Saat dihubungi melalui sambungan telepon
pada Jumat (15/5/2026), Gustari menilai kolong-kolong bekas tambang yang tersebar di wilayah Bangka masih belum dimanfaatkan secara optimal dan tidak memberikan kontribusi nyata terhadap Pendapatan Asli Daerah (PAD).
“Produksi dan ekspor timah terus meningkat, namun masih banyak kolong terbuka lebar tanpa kepedulian terhadap kewajiban reklamasi. Dana jaminan reklamasi pun dipertanyakan mengendap di mana, dan sejauh mana sanksi hukum diterapkan kepada pihak-pihak yang telah melakukan kegiatan penambangan,” ujarnya.
Menurut Gustari, kondisi tersebut harus menjadi perhatian serius pemerintah daerah agar lahan bekas tambang dapat dialihkan menjadi kawasan produktif dan bernilai ekonomi bagi masyarakat.
Ia menjelaskan, ide menjadikan Bangka Induk sebagai kota budidaya perikanan dan udang muncul sebagai solusi pemanfaatan lahan bekas tambang timah yang selama ini terbengkalai.
“Kita harus memberikan masukan serta ide dan konsep kepada Bupati Bangka melalui analisis dan kajian secara menyeluruh.

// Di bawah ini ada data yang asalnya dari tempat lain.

/-- The idle purge unit finds the stream's slot RESIDENT: its whole queue is freed, and the stream is IDLE. -/
theorem State.Severed.purged {x : State} (h : Severed s x i gone) (hh : s.purgeHeld = none) (hq : s.purgeQueue = [])
    (hn : (s.stream i).queued ≠ 0) (hk : (s.stream i).slot = some k) (hst : (s.slot k).state = .resident)
    (ha : all = gone ++ s.queueCells (s.slot k).context.head) (hg : all.Nodup) (hu : ∀ c ∈ all, s.cell c ≠ .free)
    (ht : t = x.settleUnits) :
    (t.stream i).state = .idle ∧ (t.stream i).queued = 0 ∧ t.told i .producer .severed ∧ t.purgeHeld = none ∧
      t.purgeQueue = [] ∧ t.slot k = Slot.free ∧ t.lru = s.lru.filter (fun j => decide (j ≠ k)) ∧
      (∀ c ∈ all, t.cell c = .free) ∧ (∀ c, c ∉ all → t.cell c = s.cell c) ∧ t.freeList = s.freeList ++ all ∧
      (t.stream i).occupancy = (s.stream i).occupancy - gone.length -
        (s.queueCells (s.slot k).context.head).length := by
  obtain ⟨-, hqueue, -, -, hlru, -, hslot⟩ := h.waiting hn
  have hx : ∀ m, (x.holdPurge i).slot m = s.slot m := h.slot_eq hn
  rw [ha] at hg hu
  obtain ⟨hgone, hcells, hdisjoint⟩ := List.nodup_append.mp hg
  have hkept : ∀ c ∈ s.queueCells (s.slot k).context.head, x.cell c = s.cell c := fun c hc =>
    h.cellNotMem c fun hm => hdisjoint c hm c hc rfl
  have hsame : (x.holdPurge i).queueCells (s.slot k).context.head =
      s.queueCells (s.slot k).context.head := queueCells_eq_of_cells hkept
  have hserved := purgeServed_serve (x.holdPurge i) k i
  rw [hx, hsame] at hserved
  rw [h.settleUnits hh hq hn, claim_resident (s := x.holdPurge i) (hslot.trans hk) (by rw [hx]; exact hst)] at ht
  generalize (x.holdPurge i).serve .purge k i = y at ht hserved
  obtain ⟨hfree, hl⟩ := hserved.released (hslot.trans hk) (by rw [hx]; exact hst)
  have hlist := hserved.freeList hcells fun c hc => by
    change x.cell c ≠ _
    rw [hkept c hc]
    exact hu c (List.mem_append_right gone hc)
  subst ht
  refine ⟨hserved.state, hserved.queued, told_congr hserved.told rfl rfl rfl rfl, hserved.held, ?_, hfree, ?_, fun c hc => ?_,
    fun c hc => ?_, ?_, ?_⟩
  · refine hserved.queue.trans ?_
    change x.purgeQueue.filter _ = []
    rw [hqueue, hq]
    simp
  · refine hl.trans ?_
    change x.lru.filter _ = _
    rw [hlru]
  · by_cases hm : c ∈ s.queueCells (s.slot k).context.head
    · exact hserved.cellMem c hm
    · rw [ha] at hc
      exact (hserved.cellNotMem c hm).trans (h.cellMem c ((List.mem_append.mp hc).resolve_right hm))
  · rw [ha, List.mem_append, not_or] at hc
    exact (hserved.cellNotMem c hc.2).trans (h.cellNotMem c hc.1)
  · refine hlist.trans ?_
    change x.freeList ++ _ = _
    rw [h.freeList hgone fun c hc => hu c (List.mem_append_left _ hc), ha, List.append_assoc]
  · refine hserved.occupancy.trans ?_
    change (x.stream i).occupancy - _ = _
    rw [h.occupancy]

end Sys2Proof.Machine

open Sys2Proof Sys2Proof.Machine State in
/-- Settles O23: the checks in their order; the bound cursors' cells are freed and the stream's end is told, at once or by the purge
unit, whose run keeps what the answer left. -/
theorem severEndsStream : Obligations.SeverEndsStream := by
  refine ⟨fun p s i hs hi => ⟨fun h => ?_, fun h => ⟨fun hc => ?_, fun hc => ?_⟩⟩,
    fun p s t i gone hs hi hc hexec hgone hn hu => ⟨fun h hq => ?_, fun h => ?_⟩, fun s k i all ha hn hu => ?_⟩
  · exact (exec_sever_refused hs hi).1 (by rcases h with h | h | h <;> rw [h] <;> rfl)
  · exact (exec_sever_refused hs hi).2 (by rcases h with h | h | h <;> rw [h] <;> rfl) hc
  · have hkeep := purgeKeeps_settleUnits (s.severAnswered p i)
    obtain ⟨hres, hbusy, hcmd, hdone⟩ := (hkeep.port p).answer
    obtain ⟨hres', hbusy', hcmd', hdone'⟩ := port_severAnswered s p i
    refine ⟨_, exec_sever_passes hs hi hc h, hres.trans hres', hbusy.trans hbusy', hcmd.trans hcmd', hdone.trans hdone',
      fun a => byteAt_severAnswered s p i a, fun ho => ?_, fun ho => ⟨fun hq => ?_, fun hq => ?_, fun q x r hb hcur => ?_,
        fun q w r hb hcur => ?_, fun hn hu c hm => ?_⟩⟩
    · obtain ⟨hidle, htold⟩ := severAnswered_offered_ends (p := p) ho
      exact ⟨(hkeep.state i).elim (fun e => e.trans hidle) id, hkeep.told i _ _ htold⟩
    · obtain ⟨cs, hx⟩ := severed_some (p := p) ho
      obtain ⟨hidle, htold, -⟩ := hx.drained hq
      exact ⟨(hkeep.state i).elim (fun e => e.trans hidle) id, hkeep.told i _ _ htold⟩
    · obtain ⟨cs, hx⟩ := severed_some (p := p) ho
      obtain ⟨hsevering, -⟩ := hx.waiting hq
      exact (hkeep.state i).elim (fun e => .inl (e.trans hsevering)) .inr
    · rw [(hkeep.port q).takeCursor, (cursors_severAnswered ho q).1]
      exact takeCursor_freeBound hb (by rw [takeCursor_posted_any]; exact hcur)
    · rw [(hkeep.port q).writeCursor, (cursors_severAnswered ho q).2]
      exact writeCursor_freeBound hb (by rw [writeCursor_posted_any]; exact hcur)
    · exact hkeep.cell c ((severed_severAnswered ho rfl hn).cellMem c hm)
  · rw [exec_sever_passes hs hi hc (.inl h)] at hexec
    exact severAnswered_offered_exact h hq (Host.Outcome.next.inj hexec).symm
  · rw [exec_sever_passes hs hi hc (.inr h)] at hexec
    have ht := (Host.Outcome.next.inj hexec).symm
    have hx := severed_severAnswered (p := p) (fun e => by rcases h with h | h <;> rw [h] at e <;> exact nomatch e) hgone hn
    generalize s.severAnswered p i = x at ht hx
    refine ⟨fun hq => ?_, fun k hh hq hqd hk => ⟨fun hst => ?_, fun all hst ha hna hua => ?_⟩, fun k hh hq hqd hno hk hfree hlow => ?_⟩
    · rw [hx.settleUnits_quiet hq] at ht
      generalize x.settleUnits.scrubWalk = walk at ht
      subst ht
      refine ⟨hx.streamNe, hx.cellNotMem, hx.freeList hn hu, hx.occupancy, hx.queued, hx.unwanted, hx.unbound.1, hx.unbound.2,
        hx.expiry, fun hqd => ?_⟩
      obtain ⟨hstate, hqueue, hlists, hslots, hlru, -⟩ := hx.waiting hqd
      exact ⟨hstate, hqueue, hx.held, hlists, hslots, hlru⟩
    · exact hx.waits_inFlight hh hq hqd hk (by rcases hst with h | h <;> rw [h] <;> decide) hn hu ht
    · exact hx.purged hh hq hqd hk hst ha hna hua ht
    · exact hx.waits_fill hh hq hqd hno (freeSlot_eq_some s hk hfree hlow) ht
  · have h := purgeServed_serve s k i
    rw [← ha] at h
    generalize s.serve .purge k i = t at h
    refine ⟨h.state, h.queued, h.slot, h.told, h.occupancy, h.held, h.queue, ?_, h.cellMem, h.cellNotMem, h.freeList hn hu, h.streamNe,
      ?_, fun p => ⟨h.port p, h.account hn (.reserve p)⟩, h.account hn .common, h.only⟩
    · rw [h.expiry]
      simp
    · rw [h.only]
end

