theorem startEviction (h : Reworks s t) (c : Claimant) (e : EvictPath) (i k old : Nat) : Reworks s (t.startEviction c e i k old) :=
  ((h.setSlot k _).setStream i _).enqueue _

theorem placeFresh (h : Reworks s t) (i k : Nat) : Reworks s (t.placeFresh i k) := (h.modSlot k _).touch k

theorem takeVictim (h : Reworks s t) (k : Nat) : Reworks s (t.takeVictim k) := by
  have hunmap : Reworks s (t.unmap k) := by
    unfold unmap
    split
    · exact h
    · exact h.setStream _ _
  exact hunmap.elsewhere rfl

theorem claim (h : Reworks s t) (c : Claimant) (i : Nat) : Reworks s (t.claim c i) := by
  unfold State.claim
  split
  · unfold chooseSlot
    split
    · exact h.startFill c i _
    · exact h
    · split
      · exact (h.takeVictim _).startEviction c .fill i _ _
      · exact (h.takeVictim _).startFill c i _
  · split
    · exact h.serve c _ i
    · exact h.setSlot _ _

theorem claimFresh (h : Reworks s t) (p : Port) (i : Nat) : Reworks s (t.claimFresh p i) := by
  unfold State.claimFresh
  split
  · exact ((h.placeFresh i _).setStream i _).serve (.port p) _ i
  · exact h
  · split
    · exact (h.takeVictim _).startEviction (.port p) .fresh i _ _
    · exact (((h.takeVictim _).placeFresh i _).setStream i _).serve (.port p) _ i

theorem serveWaiters (h : Reworks s t) (k i : Nat) (l : List Claimant) : Reworks s (t.serveWaiters k i l) := by
  induction l generalizing t with
  | nil => exact h
  | cons c l ih =>
    unfold State.serveWaiters
    split
    · exact ih (h.serve c k i)
    · exact ih (h.answerUnserved c)

theorem answerAllUnserved (h : Reworks s t) (l : List Claimant) : Reworks s (t.answerAllUnserved l) := by
  induction l generalizing t with
  | nil => exact h
  | cons c l ih => exact ih (h.answerUnserved c)

theorem answerAllFaulted (h : Reworks s t) (i : Nat) (l : List Claimant) : Reworks s (t.answerAllFaulted i l) := by
  induction l generalizing t with
  | nil => exact h
  | cons c l ih => exact ih (h.answerFaulted c i)

theorem completeDiscarded (h : Reworks s t) (k : Nat) : Reworks s (t.completeDiscarded k) :=
  (h.setSlot k Slot.free).answerAllUnserved _

theorem runPurge (h : Reworks s t) (n : Nat) : Reworks s (t.runPurge n) := by
  induction n generalizing t with
  | zero => exact h
  | succ n ih =>
    unfold State.runPurge
    split
    · next i _ _ _ =>
      have hheld : Reworks s { t with purgeHeld := some i } := h.elsewhere rfl
      exact ih (hheld.claim .purge i)
    · exact h

theorem runScrub (h : Reworks s t) : Reworks s t.runScrub := by
  unfold State.runScrub
  split
  · exact h.elsewhere rfl
  · exact h

theorem settleUnits (h : Reworks s t) : Reworks s t.settleUnits := (h.runPurge _).runScrub

theorem completeWriteback (h : Reworks s t) (k : Nat) : Reworks s (t.completeWriteback k) := by
  unfold State.completeWriteback
  dsimp only
  split
  · exact h
  · split
    · exact h.completeDiscarded k
    · split
      · exact (h.placeFresh _ k).serveWaiters k _ _
      · exact (h.setSlot k _).enqueue _
      · exact h

theorem completeFill (h : Reworks s t) (k i : Nat) (c : Context) : Reworks s (t.completeFill k i c) :=
  ((h.modSlot k _).touch k).serveWaiters k i _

Harapannya, program ini nantinya dapat membuka lapangan pekerjaan baru sekaligus meningkatkan Pendapatan Asli Daerah,” jelasnya.
Gustari berharap usulan tersebut mendapat dukungan penuh dari Pemerintah Kabupaten Bangka, khususnya Dinas Kelautan dan Perikanan, Dinas Pekerjaan Umum, kementerian terkait, serta perusahaan-perusahaan pemegang IUP maupun HGU.
“Sinergi semua pihak sangat diperlukan agar kolong-kolong bekas tambang bisa diubah menjadi kawasan budidaya yang produktif dan berkelanjutan,” tutupnya.(*)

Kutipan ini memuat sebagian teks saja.